What is expected
For the material below, return exactly the lines starting at the one holding "refine (opField_append _ d" and ending at the one holding "theorem xmit : Statement .xmit := ⟨rfl, rfl⟩", counting both as part of the range.

::::::::

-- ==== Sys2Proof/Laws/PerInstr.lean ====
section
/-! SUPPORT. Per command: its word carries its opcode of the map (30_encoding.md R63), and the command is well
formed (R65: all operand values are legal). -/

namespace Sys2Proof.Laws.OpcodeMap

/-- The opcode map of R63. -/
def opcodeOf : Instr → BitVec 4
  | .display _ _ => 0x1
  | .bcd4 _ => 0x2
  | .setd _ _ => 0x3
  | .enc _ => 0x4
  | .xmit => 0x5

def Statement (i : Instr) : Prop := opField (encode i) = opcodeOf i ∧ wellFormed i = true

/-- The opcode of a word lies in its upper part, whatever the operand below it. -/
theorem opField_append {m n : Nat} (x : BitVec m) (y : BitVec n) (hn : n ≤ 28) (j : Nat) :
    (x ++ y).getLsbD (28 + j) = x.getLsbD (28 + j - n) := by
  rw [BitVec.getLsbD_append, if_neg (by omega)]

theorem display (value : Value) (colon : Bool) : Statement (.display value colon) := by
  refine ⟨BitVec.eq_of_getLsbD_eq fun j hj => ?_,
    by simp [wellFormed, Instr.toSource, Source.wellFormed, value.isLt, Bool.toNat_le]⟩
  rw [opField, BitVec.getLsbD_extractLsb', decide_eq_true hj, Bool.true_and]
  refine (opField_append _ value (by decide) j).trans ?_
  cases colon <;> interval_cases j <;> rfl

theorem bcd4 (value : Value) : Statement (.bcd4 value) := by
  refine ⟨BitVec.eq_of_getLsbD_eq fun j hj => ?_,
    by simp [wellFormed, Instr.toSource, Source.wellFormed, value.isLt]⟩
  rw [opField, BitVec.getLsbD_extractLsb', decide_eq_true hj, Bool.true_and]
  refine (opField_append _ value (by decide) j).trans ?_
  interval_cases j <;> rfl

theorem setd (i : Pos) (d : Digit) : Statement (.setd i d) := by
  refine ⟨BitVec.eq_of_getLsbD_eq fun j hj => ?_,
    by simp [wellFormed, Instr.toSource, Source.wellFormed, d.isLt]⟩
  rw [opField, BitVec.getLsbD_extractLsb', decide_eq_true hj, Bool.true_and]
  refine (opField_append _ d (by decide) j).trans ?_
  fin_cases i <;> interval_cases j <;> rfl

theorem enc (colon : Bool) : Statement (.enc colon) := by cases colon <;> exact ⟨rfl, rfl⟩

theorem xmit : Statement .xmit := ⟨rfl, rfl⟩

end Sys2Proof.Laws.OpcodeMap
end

::::::::

Exercise response
  refine (opField_append _ d (by decide) j).trans ?_
  fin_cases i <;> interval_cases j <;> rfl

theorem enc (colon : Bool) : Statement (.enc colon) := by cases colon <;> exact ⟨rfl, rfl⟩

theorem xmit : Statement .xmit := ⟨rfl, rfl⟩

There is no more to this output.